Montpellier : colis suspect et coups de feu imaginaires

MYTHOMANIE. Branle-bas de combat jeudi vers midi, quand un appel parvenu sur le 17, le numéro d’urgence de police-secours indiquait qu’une dame âgée s’apprêtait à se suicider sur son balcon, rue des Impressionnistes, à Montpellier. L’appelant signalait qu’elle avait une arme de poing, qu’elle tirait des coups de feu en l’air et qu’elle possédait un couteau pour se poignarder.

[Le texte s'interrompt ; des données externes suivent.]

/-- An operation of the integer arithmetic of a Sprig, on 64 bits; a shift takes the low six bits of its amount (R246). -/
inductive IntOp where
  | add | sub | mul | and | or | xor | shl | shr
  deriving DecidableEq, Repr

/-- A special register of a Sprig (R245). -/
inductive Special where
  | pivf | nonfin | uratio
  deriving DecidableEq, Repr

/-- An instruction of R246's Scalar class other than RET. A branch or a loop decides which commands its Sprig is sent
next. -/
inductive Scalar where
  | int (op : IntOp) (sd sa sb : Fin 32)
  | imm (sd : Fin 32) (value : DWord)
  | branch (ss : Fin 32)
  | get (r : Special) (sd : Fin 32)
  | clearPivf
  | putUratio (ss : Fin 32)
  deriving DecidableEq, Repr

/-- The Sprig of a command, and the scalar instructions that its code executed since the Sprig's last command. The opcode
table has no row for them. -/
structure SprigAt where
  n      : SprigId
  before : List Scalar
  deriving DecidableEq, Repr

/-- The commands of the block, one constructor for each row of spec/opcode_table.json. -/
inductive Instr where
  -- power, pins and clocks
  | powerOn (addrSel slotIdStrap : BitVec 3)
  | vinFault (high : Bool)
  | pwrEnFall
  | vioLoss
  | modResetAssert
  | modResetRelease
  | flowOkFilterPass
  | quenchEnter
  | thermtrip
  | refclkWindow (edges : Nat)
  | droopFire (d : DroopDomain)
  | droopRelease (d : DroopDomain) (suppressed : Nat)
  | peakLimit (watts : Nat)
  | capLoopStep (m : CapSample)
  | pllLock (e : PllLocked)
  | pllSwitch (a : Fin 4)
  | pllSwitchDeferExpire (a : Fin 4)
  | pllLockFail (a : Fin 4)
  | guardbandStep (anvilRail : Bool)
  | laneMarginCheck (lane : Fin 64) (bitErrors : Nat)
  | bridgeRetrain (dir : Fin 2) (group : Fin 8)
  | bridgeRetrainDone (dir : Fin 2) (group : Fin 8) (good : Bool)
  | linkDown (p : Fin 8)
  | linkUp (p : Fin 8)
  | preemptVerify (p : Fin 8)
  -- I3C
  | entdaa (da : BitVec 7)
  | setdasa (target : BitVec 7) (da : BitVec 7)
  | rstdaa
  | enec (events : Byte)
  | disec (events : Byte)
  | getpid
  | getbcr
  | getdcr
  | i3cPrivateWrite (data : List Byte)
  -- the TAP
  | tapReset
  | idcode
  | samplePreload (scan : BitVec 16)
  | extest
  | clamp
  | highz
  | bypass
  | dbgacc (dr : BitVec 84)
  | dbgaccDone
  -- Kalec commands and the timers of the control processor
  | hello (h : KHdr)
  | readReg (h : KHdr) (addr : Word) (count : BitVec 16)
  | ownerInfo (h : KHdr)
  | readEvents (h : KHdr) (fromDseq : Word) (max : BitVec 16) (boot : Option Word)
  | slagRead (h : KHdr) (index : Word) (count : BitVec 16)
  | configRead (h : KHdr) (offset : BitVec 16)
  | quote (h : KHdr) (nonce : BitVec 256)
  | claim (h : KHdr) (priority : Byte)
  | claimWindowClose
  | yield (h : KHdr) (successor : DWord) (reserve : Byte)
  | keepalive (h : KHdr)
  | forceVacate (h : KHdr) (hold : Byte)
  | leaseExpire
  | reservationElapse
  | writeReg (h : KHdr) (writes : List (Word × Word))
  | configWrite (h : KHdr) (expectSeq : DWord) (apply : Byte) (entries : List (Word × Word))
  | configCopyWritten
  | slotOpen (h : KHdr) (slot : Byte) (stateAddr : BitVec 48)
  | slotStart (h : KHdr) (slot : Byte)
  | slotStop (h : KHdr) (slot : Byte)
  | slotClose (h : KHdr) (slot : Byte)
  | streamResume (h : KHdr) (ring : Byte)
  | stepMarkCmd (h : KHdr) (slot : Byte)
  | qpBind (h : KHdr) (a : QpArgs)
  | qpUnbind (h : KHdr) (qp : BitVec 16)
  | pageClear (h : KHdr) (page : Word)
  | setCap (h : KHdr) (watts : BitVec 16)
  | setPhaseOp (h : KHdr) (phase op : Byte)
  | setGroupOp (h : KHdr) (op : Byte)
  | resume (h : KHdr)
  | fwStage (h : KHdr) (fslot : Byte) (offset : Word) (data : List Byte)
  | fwCommit (h : KHdr) (fslot : Byte) (length : Word)
  | fwActivate (h : KHdr) (fslot : Byte)
  | fwHandoff (accepted : Bool)
  | kalecWatchdogExpire (memoryError : Bool)
  | kalecRestartDone (thirdInWindow : Bool)
  | debugToken (h : KHdr) (offset : Word) (final : Byte) (data : List Byte)
  | tokenObserve
  | tokenBscan
  | tokenDebug
  | tokenReturn
  | tokenFloor
  | lifecycleReset
  | lendephorBoot
  | configLoad
  | bootReady (degraded : List (Die × Bool × Nat))
  -- register writes with behaviour of their own
  | ringConfigWrite (w : Writer) (r : RingId) (reg : Fin 3) (value : Word)
  | itabLoad (w : Writer) (d : Die) (value : Word)
  | itabLoadDone (d : Die)
  | crucibleEnable (w : Writer) (n : Fin 16)
  | crucibleReady (n : Fin 16)
  | crucibleDisable (w : Writer) (n : Fin 16)
  | kvPoolEnable (w : Writer) (n : Fin 16) (stallLimit : BitVec 16)
  | kvPoolDisable (w : Writer) (n : Fin 16) (stallLimit : BitVec 16)
  | tsPartitionWrite (w : Writer) (d : Die) (value : Word)
  | tsPartitionDone (d : Die)
  | alloc (w : Writer) (flags : BitVec 2) (die : BitVec 2)
  | free (w : Writer) (flags : BitVec 2) (die : BitVec 2)
  | setflags (w : Writer) (flags : BitVec 2) (die : BitVec 2)
  | allocDone
  | unprotect (w : Writer) (value : Word)
  | weightRangeEnable (w : Writer) (n : Fin 16) (tiled : Bool)
  | weightRangeDisable (w : Writer) (n : Fin 16) (tiled : Bool)
  | disarm (w : Writer) (slots : Byte)
  | fiArm (w : Writer) (p : Fin 8) (value : Word)
  | fiDisarm (w : Writer) (p : Fin 8) (value : Word)
  | netDevIdWrite (w : Writer) (value : Word)
  | portCfgWrite (w : Writer) (p : Fin 8) (value : Word)
  | epochWrite (w : Writer) (u : Fin 88) (value : Word)
  | stateReqRun (w : Writer)
  | stateReqDoze (w : Writer)
  | stateReqSlumber (w : Writer)
  | wake (source : Fin 5)
  | padRelease (w : Writer) (groups : BitVec 7)
  | wakeDelayArm (w : Writer) (delay : BitVec 24)
  | wakeDelayExpire
  | auxFuncWrite (w : Writer) (value : Word)
  | captureArm (w : Writer) (d : Die) (value : Word)
  | captureDisarm (w : Writer) (d : Die) (value : Word)
  | auxCaptureEdge (pin : Fin 2)
  | capturePostExpire (d : Die)
  | captureDump (w : Writer) (d : Die) (value : Word)
  | captureDumpDone (d : Die)
  | close (w : Writer)
  | reseal (w : Writer)
  | sampleEnable (w : Writer) (value : Word)
  | telemetrySample
  | leadWrite (w : Writer) (lead : BitVec 3)
  | registerWrite (w : Writer) (addr : BitVec 24) (value : Word)
  -- rings and macro-ops
  | doorbell (line : Fin 4096) (off : Fin 64) (data : List Byte)
  | descriptorRead (r : RingId)
  | gemm (r : RingId)
  | gemmTa (r : RingId)
  | gemmTb (r : RingId)
  | gemmAcc (r : RingId)
  | attnF (r : RingId)
  | attnB (r : RingId)
  | attnD (r : RingId)
  | dispatch (r : RingId)
  | combine (r : RingId)
  | move (r : RingId)
  | quant (r : RingId)
  | send (r : RingId)
  | recv (r : RingId)
  | reduceScatter (r : RingId)
  | allReduce (r : RingId)
  | allGather (r : RingId)
  | update (r : RingId)
  | runSprig (r : RingId)
  | signal (r : RingId)
  | wait (r : RingId)
  | waitPoll (r : RingId)
  | fence (r : RingId)
  | stepMark (r : RingId)
  | ckptDrain (r : RingId)
  | ckptFill (r : RingId)
  | ckptDigest (r : RingId)
  | kvFree (r : RingId)
  | macroOpComplete (r : RingId) (k : Nat)
  -- tiles, interleave, fences
  | tileStart (e : TileEntry)
  | tileEnd (a : Fin 4) (t : TileTiming)
  | tileCheckDone (a : Fin 4) (pathUe : Bool)
  | fenceRowProgrammed
  | itabEntryEnd (a : Fin 4) (gated : Nat)
  -- key-value append
  | kvAppend (p : Fin 16)
  | kvAppendResume (p : Fin 16) (cycles : Nat)
  | kvStallExpire (p : Fin 16) (cycles : Nat)
  | kvFreeReturn (p : Fin 16)
  -- the update engine
  | chunkArrival (entry : BitVec 48) (chunk : Nat)
  | chunkHandler (entry : BitVec 48) (run : HandlerRun)
  | statsAllreduce (entry : BitVec 48)
  | statsAllreduceDone (entry : BitVec 48)
  | applyHandler (entry : BitVec 48) (run : HandlerRun) (holdCycles readerCycles : Nat)
  | layerOutcome (entry : BitVec 48)
  | ckptHoldRelease (r : RingId) (k : Nat) (e : Nat)
  | qpError (qp : Fin 256)
  -- Sprig instructions
  | fadd (sp : SprigAt) (vd va vb : Fin 32) (p : Pred)
  | fsub (sp : SprigAt) (vd va vb : Fin 32) (p : Pred)
  | fmul (sp : SprigAt) (vd va vb : Fin 32) (p : Pred)
  | fma (sp : SprigAt) (vd va vb vc : Fin 32) (p : Pred)
  | fmin (sp : SprigAt) (vd va vb : Fin 32) (p : Pred)
  | fmax (sp : SprigAt) (vd va vb : Fin 32) (p : Pred)
  | fabs (sp : SprigAt) (vd va : Fin 32) (p : Pred)
  | fneg (sp : SprigAt) (vd va : Fin 32) (p : Pred)
  | fdiv (sp : SprigAt) (vd va vb : Fin 32) (p : Pred)
  | fsqrt (sp : SprigAt) (vd va : Fin 32) (p : Pred)
  | frsq (sp : SprigAt) (vd va : Fin 32) (p : Pred)
  | fexp (sp : SprigAt) (vd va : Fin 32) (p : Pred)
  | fln (sp : SprigAt) (vd va : Fin 32) (p : Pred)
  | fred (sp : SprigAt) (sd va : Fin 32) (p : Pred)
  | fcmp (sp : SprigAt) (c : FCond) (pd : Fin 8) (va vb : Fin 32) (p : Pred)
  | pand (sp : SprigAt) (pd pa pb : Fin 8)
  | por (sp : SprigAt) (pd pa pb : Fin 8)
  | pnot (sp : SprigAt) (pd pa : Fin 8)
  | cvt (sp : SprigAt) (k : CvtKind) (vd va : Fin 32) (p : Pred)
  | vld (sp : SprigAt) (f : LaneFmt) (vd sa : Fin 32) (p : Pred)
  | vst (sp : SprigAt) (f : LaneFmt) (vs sa : Fin 32) (p : Pred)
  | vlds (sp : SprigAt) (f : LaneFmt) (vd sa st : Fin 32) (p : Pred)
  | vsts (sp : SprigAt) (f : LaneFmt) (vs sa st : Fin 32) (p : Pred)
  | ldacq (sp : SprigAt) (wide : Bool) (scope : Fin 4) (sd sa : Fin 32)
  | strel (sp : SprigAt) (wide : Bool) (scope : Fin 4) (ss sa : Fin 32)
  | qblk (sp : SprigAt) (smd sgr sgc vs : Fin 32)
  | pivot (sp : SprigAt) (vd vs st : Fin 32) (p : Pred)
  | ret (sp : SprigAt)
  -- Bellows and memory errors
  | bellowsSweep (d : Die)
  | migrationSwing (page : Nat)
  | windowFill (d : Die)
  | memoryCe (e : ErrLoc)
  | memoryUe (e : ErrLoc)
  | scrub (e : ErrLoc) (f : ScrubFind)
  | phyRetrain (d : Die) (deepTier : Bool) (channel : Nat) (res : RetrainEnd)
  -- transport and RoCEv2
  | dataReceive (p : Fin 8) (k : Packet)
  | msgReceive (p : Fin 8) (k : Packet)
  | reduceReceive (p : Fin 8) (k : Packet)
  | ackReceive (p : Fin 8) (k : Packet)
  | nakReceive (p : Fin 8) (k : Packet)
  | ackTimer (srcDev : BitVec 16) (cls : Fin 4)
  | rtoExpire (dstDev : BitVec 16) (cls : Fin 4) (psn : Word)
  | rateRaise (dstDev : BitVec 16)
  | reorderRelease (p : Fin 8)
  | rdmaWriteReceive (q : RoceReq)
  | rdmaReadReceive (q : RoceReq)
  | roceResponseReceive (q : RoceResp)
  | cnpReceive (k : Cnp)
  | arpRequest (p : Fin 8) (target : BitVec 32) (vid : Option (BitVec 12))
  | neighborSolicitation (p : Fin 8) (target : BitVec 128) (vid : Option (BitVec 12))
  -- completions of longer steps
  | dozeEntered
  | slumberEntered
  | roceAckTimeout (qp : Fin 256)
  | quoteSigned
  deriving DecidableEq, Repr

De nombreux moyens de police étaient dépêchés sur place : effectifs de police-secours, de la brigade anticriminalité et officiers de permanence au commissariat central. À leur arrivée, ils trouvaient bien une dame âgée -82 ans- affairée sur son balcon, mais, elle était tranquille, n’avait visiblement pas envie de se donner la mort et qui était surtout non armée.

Octogénaire choquée

En voyant débarquer ces forces de la police nationale avec gyrophare, sirènes et avec les agents en gilet pare-balles, l’octogénaire s’est trouvée en état de choc, avant de retrouver ses esprits et de bien se marrer, ayant quasiment vécu en direct une scène digne d’une série policière.

Les policiers ont identifié le propriétaire du numéro de téléphone ayant donné cette fausse alerte et ont rapidement fait le lien avec une précédente intervention de pure invention : hier, vers 11h en effet, un appel sur le 17 avait entraîné le déplacement des forces de police de la Sécurité publique en nombre et des sapeurs-pompiers pour un colis suspect à la station de tramway de Saint-Éloi, sur la ligne 1.

Trentenaire mythomane

Quand les pompiers et les policiers étaient arrivés sur place, ils n’avaient pas trouvé de paquet suspect, tel que décrit par l’appelant au 17. En fait, ces deux signalements imaginaires étaient le fruit d’un mythomane montpelliérain de 31 ans. Lors de son interpellation, puis en garde à vue, le trentenaire a maintenu qu’il avait bel et bien été témoin des deux faits et qu’ils n’avaient pas rêvé. D’ailleurs, quand les policiers l’ont invité à se déplacer rue des Impressionnistes, il l’a fait illico.

Les vérifications faites par les policiers au moment de sa position, via les géolocalisations de son téléphone portable ont permis d’établir qu’il ne pouvait pas se trouver aux adresses indiquées. Il a été déféré ce vendredi soir au parquet de Montpellier pour appels malveillants réitérés. On ne le dira jamais assez, mais de tels agissements peuvent avoir des conséquences graves si au même moment, une véritable urgence vitale se présente, alors que policiers, pompiers et médecins du Sdis 34 ou du Smur-Samu 34 sont mobilisés sur des fausses alertes.